In other words, the stream is not meant for public consumption and Versus was getting heat for it being out there. Carla says that they believe they have corrected the "problem" by blocking access to the stream. (Why didn't they do that in the first place?)

This raises the question of what that brief, announced live streaming on the Versus site last weekend was all about. Did someone in the Versus internet department simply screw up? Was it a deliberate publicity stunt early in the Tour to get more viewers for the TV broadcasts?

Carla has again asked the Versus internet department to contact us, though the main questions are all answered now: there is no stream for public consumption and there will be no stream for public consumption, free or otherwise. The news is not good but thanks for the responses, Carla.

So Versus had a contractual obligation to prevent public access to the stream. They failed to do that ahead of time. Carla added that "any diversion of viewers to the Internet or elsewhere that detracts from potential viewership of the television coverage affects advertising support and impairs our ability to cover events of this nature." But clearly Versus simply do not believe in streaming the race over the internet themselves either.

Many people have written to us saying that they watched the commercials during those few days when the live video streaming was out there. It would be interesting to hear directly from the sponsors on this...

Maybe we should block A.S.O. from accessing our site... ;-)"


----------



## rule (Dec 2, 2004)

That is _so _like the man. 

Thanks for the link boys. :thumbsup:


----------



## mtbykr (Feb 16, 2004)

*crap*

I just lost both links (old and new) at the same time.....i hope it's a tech problem and versus didn't actually stop the stream


----------



## Kestreljr (Jan 10, 2007)

mtbykr said:


> I just lost both links (old and new) at the same time.....i hope it's a tech problem and versus didn't actually stop the stream


I am currently watching the Saab commerical for the 1,000,000 time--- mine vs connection is still working...


----------



## mtbykr (Feb 16, 2004)

*ok*



Kestreljr said:


> I am currently watching the Saab commerical for the 1,000,000 time--- mine vs connection is still working...
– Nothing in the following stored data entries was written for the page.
-- ==== Sys2Proof/Syntax.lean ====
section
/-! DEFINITION. The steps of the Rhathal Q7: one constructor for each row of the operation table.
An instruction carries its guard and the raw fields of its layout (spec 03, R60 to R67), so that no bit of a word is lost;
an event carries what comes from outside the machine, or the name of the pending operation it settles. -/

namespace Sys2Proof

/-- An error reply to an access, and whether its code is PROT (spec 08, R193; 09, R230, R234). -/
structure ErrorReply where
  flight : Nat
  prot   : Bool
  deriving DecidableEq, Repr

/-- An operation or a line, and the code of the error reply another chip gave it (spec 09, R230, R234). -/
structure Answered where
  it   : Nat
  code : Option Nat
  deriving DecidableEq, Repr

/-- A collective group and which of its reductions (spec 09, R239). -/
structure GroupTurn where
  group : Nat
  turn  : Nat
  deriving DecidableEq, Repr

/-- The function a host's register write goes through, and the world whose register it is (spec 14, R313; 18, R370). -/
structure Requested where
  fn    : Nat
  world : Nat
  deriving DecidableEq, Repr

/-- A posted host write, and the base die that has written its part of it (spec 07, R191). -/
structure WriteRoute where
  write : Nat
  die   : Nat
  deriving DecidableEq, Repr
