/-- One conversion between formats of R82 (spec 04, R96; 05, R116). -/
def convert (src dst : Nat) (r : Rnd) (sat : Bool) (draw : BitVec 16) (x : Nat) : Nat :=
  let x := x % 2 ^ fmtBits src
  let v := fmtDecode src x
  if src == dst then (if v == .nan then fpNan (fmtFp dst) else x)
  else if dst < 4 then
    let (lo, hi) := intRange dst
    if src < 4 then
      let i := intDecode src x
      if sat then wrapInt (fmtBits dst) (clampInt lo hi i) else wrapInt (fmtBits dst) i
    else match intRound r draw v with
      | none => 0
      | some (.inl neg) => wrapInt (fmtBits dst) (if neg then lo else hi)
      | some (.inr i) => wrapInt (fmtBits dst) (clampInt lo hi i)
  else if dst == 9 then l6Encode r v
  else fpEncode (fmtFp dst) r sat draw v

/-- Rounding and saturation of an RS code below 111 (spec 03, R69). -/
def rsMode (rs : BitVec 3) : Rnd × Bool :=
  match rs.toNat with
  | 0 => (.rne, false) | 1 => (.rz, false) | 2 => (.ru, false) | 3 => (.rd, false) | 4 => (.sr, false)
  | 5 => (.rne, true) | _ => (.rz, true)

/-! Exact arithmetic. -/

def Num.neg : Num → Num
  | .nan => .nan | .inf s => .inf (!s) | .fin s m e => .fin (!s) m e

/-- A signed significand in units of 2^u, exact when u ≤ e. -/
def Num.units (u : Int) : Num → Int
  | .fin s m e => let n : Int := m * pow2 (e - u); if s then -n else n
  | _ => 0

/-- The exact sum; a zero sum is −0 only when both operands are (spec 04, R97, RNE). -/
def Num.add : Num → Num → Num
  | .nan, _ => .nan
  | _, .nan => .nan
  | .inf s, .inf t => if s == t then .inf s else .nan
  | .inf s, _ => .inf s
  | _, .inf t => .inf t
  | .fin s m e, .fin t n g =>
    let u := min e g
    let x := Num.units u (.fin s m e) + Num.units u (.fin t n g)
    if x == 0 then .fin (s && t && m == 0 && n == 0) 0 0 else .fin (x < 0) x.natAbs u

/-- The exact product. -/
def Num.mul : Num → Num → Num
  | .nan, _ => .nan
  | _, .nan => .nan
  | .inf s, .inf t => .inf (s != t)
  | .inf s, .fin t n _ => if n == 0 then .nan else .inf (s != t)
  | .fin s m _, .inf t => if m == 0 then .nan else .inf (s != t)
  | .fin s m e, .fin t n g => .fin (s != t) (m * n) (e + g)

/-- An FP32 operand. -/
def f32 (x : Word) : Num := fpDecode fp32F x.toNat

/-- An exact value rounded once to FP32. -/
def toF32 (r : Rnd) (sat : Bool) (draw : BitVec 16) (x : Num) : Word := BitVec.ofNat 32 (fpEncode fp32F r sat draw x)

/-- A sum whose exact value is zero with operands of opposite sign is −0 under RD (IEEE 754; spec 04, R97). -/
def addSigned (r : Rnd) (a b : Num) : Num :=
  match a, b, a.add b with
  | .fin s m _, .fin t n _, .fin z 0 e =>
    if r == .rd && !(s == t && m == 0 && n == 0) then .fin true 0 e else .fin z 0 e
  | _, _, x => x

def fadd (r : Rnd) (sat : Bool) (draw : BitVec 16) (a b : Word) : Word := toF32 r sat draw (addSigned r (f32 a) (f32 b))
def fsub (r : Rnd) (sat : Bool) (draw : BitVec 16) (a b : Word) : Word := toF32 r sat draw (addSigned r (f32 a) (f32 b).neg)
def fmul (r : Rnd) (sat : Bool) (draw : BitVec 16) (a b : Word) : Word := toF32 r sat draw ((f32 a).mul (f32 b))
def ffma (r : Rnd) (sat : Bool) (draw : BitVec 16) (a b c : Word) : Word :=
  toF32 r sat draw (addSigned r ((f32 a).mul (f32 b)) (f32 c))
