-- ==== Sys2Proof/Machine/Memory.lean ====
section
/-! DEFINITION. Lookup and update of the machine's records, placement, page tables, TLBs and what a byte of memory reads
as (spec 07, 14, 15). -/

namespace Sys2Proof.Machine

abbrev Out := Host.Outcome State Fault Refusal

/-! Records by name. -/

/-- Threads are listed by workgroup × 8192 + number. -/
def threadKey (wg tid : Nat) : Nat := wg * 8192 + tid

/-- What is not there: an ended thread with nothing. -/
def Thread.gone : Thread :=
  { status := .ended, pc := 0, left := 0, block := 0, vregs := [], preds := 0, ld := 0, st := 0, cp := 0, tl := 0
    stack := [], owed := [], hold := none, sub := 0, reconv := [], written := [], fences := [] }

def State.thread (s : State) (wg tid : Nat) : Thread := tabGet Thread.gone (threadKey wg tid) s.threads

def State.setThread (s : State) (wg tid : Nat) (t : Thread) : State :=
  { s with threads := tabSet Thread.gone (threadKey wg tid) t s.threads }

def State.modThread (s : State) (wg tid : Nat) (f : Thread → Thread) : State := s.setThread wg tid (f (s.thread wg tid))

/-- Changes each listed thread of a workgroup, once. -/
def State.modThreads (s : State) (wg : Nat) (tids : List Nat) (f : Thread → Thread) : State :=
  (dedup tids).foldl (fun s t => s.modThread wg t f) s

/-- Changes each listed thread of a workgroup, once, by a function of its number. -/
def State.modEach (s : State) (wg : Nat) (tids : List Nat) (f : Nat → Thread → Thread) : State :=
  (dedup tids).foldl (fun s t => s.modThread wg t (f t)) s

/-- Changes threads of a workgroup that has not ended. -/
def State.modLive (s : State) (wg : Nat) (tids : List Nat) (f : Thread → Thread) : State :=
  if s.wgs.any (·.id == wg) then s.modThreads wg tids f else s

def State.group? (s : State) (id : Nat) : Option Group := s.groups.find? (·.id == id)
def State.wg? (s : State) (id : Nat) : Option Workgroup := s.wgs.find? (·.id == id)
def State.gang? (s : State) (id : Nat) : Option Gang := s.gangs.find? (·.id == id)
def State.launch? (s : State) (id : Nat) : Option Launch := s.launches.find? (·.id == id)
def State.bin? (s : State) (id : Nat) : Option Bin := s.bins.find? (·.id == id)
def State.flight? (s : State) (id : Nat) : Option Flight := s.flights.find? (·.id == id)
def State.tile? (s : State) (id : Nat) : Option TileOp := s.tiles.find? (·.id == id)
def State.engine? (s : State) (id : Nat) : Option EngineOp := s.engines.find? (·.id == id)
def State.world? (s : State) (w : Nat) : Option World := assoc w s.worlds

def State.modGroup (s : State) (id : Nat) (f : Group → Group) : State := { s with groups := mapIf (·.id == id) f s.groups }
def State.modWg (s : State) (id : Nat) (f : Workgroup → Workgroup) : State := { s with wgs := mapIf (·.id == id) f s.wgs }
def State.modGang (s : State) (id : Nat) (f : Gang → Gang) : State := { s with gangs := mapIf (·.id == id) f s.gangs }
def State.modLaunch (s : State) (id : Nat) (f : Launch → Launch) : State :=
  { s with launches := mapIf (·.id == id) f s.launches }
def State.modEngine (s : State) (id : Nat) (f : EngineOp → EngineOp) : State :=
  { s with engines := mapIf (·.id == id) f s.engines }
def State.modFlight (s : State) (id : Nat) (f : Flight → Flight) : State :=
  { s with flights := mapIf (·.id == id) f s.flights }
def State.modTile (s : State) (id : Nat) (f : TileOp → TileOp) : State := { s with tiles := mapIf (·.id == id) f s.tiles }
def State.modWorld (s : State) (w : Nat) (f : World → World) : State :=
  match s.world? w with
  | some x => { s with worlds := assocSet w (f x) s.worlds }
  | none => s
def State.die (s : State) (d : Nat) : Die := listGet Die.new s.dies d
def State.modDie (s : State) (d : Nat) (f : Die → Die) : State := { s with dies := listPut Die.new s.dies d (f (s.die d)) }
def State.modCore (s : State) (c : Nat) (f : CoreRegs → CoreRegs) : State :=
  { s with cores := tabSet {} c (f (tabGet {} c s.cores)) s.cores }

def State.stt? (s : State) (wg page : Nat) : Option SttEntry := s.stt.find? (fun x => x.wg == wg && x.page == page)

def State.modStt (s : State) (wg page : Nat) (f : SttEntry → SttEntry) : State :=
  { s with stt := mapIf (fun x => x.wg == wg && x.page == page) f s.stt }

/-- A fresh name. -/
def State.fresh (s : State) : Nat × State := (s.nextId, { s with nextId := s.nextId + 1 })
Good to hear...i'll just keep trying to reload it, thanks:thumbsup:


----------



## stainofmind (Jul 28, 2006)

I've been trying to reload for over an hour. My next step is to go across the road and get a Slingbox.


----------



## mtbykr (Feb 16, 2004)

*ya*



stainofmind said:


> I've been trying to reload for over an hour. My next step is to go across the road and get a Slingbox.



Ya no luck for me either


----------



## stainofmind (Jul 28, 2006)

So if I go get a Slingbox and get it set up this weekend who wants to help subsidize (pay my cheap-ass for access)? :wink5:


----------



## mtbykr (Feb 16, 2004)

*ok*



stainofmind said:


> So if I go get a Slingbox and get it set up this weekend who wants to help subsidize (pay my cheap-ass for access)? :wink5:


What are we talking here $$$ wise The big mountain stages are coming and I'm in the office...and getting antsy


----------



## campguy71 (Aug 22, 2005)

On cyclingfans.com, they have a link to buy a Sling Box. I think it was $100. If you get it hooked up, post the link so we can all enjoy! :aureola:


----------



## bas (Jul 30, 2004)

Just give me audio!!!!!





stainofmind said:


> From steephill.tv:
> 
> Maybe we should block A.S.O. from accessing our site... ;-)"


----------



## stainofmind (Jul 28, 2006)

I was just kidding of course. I'm sure charging for access to my Slingbox would be highly illegal.


----------



## mtbykr (Feb 16, 2004)

*ohh*



stainofmind said:


> I was just kidding of course. I'm sure charging for access to my Slingbox would be highly illegal.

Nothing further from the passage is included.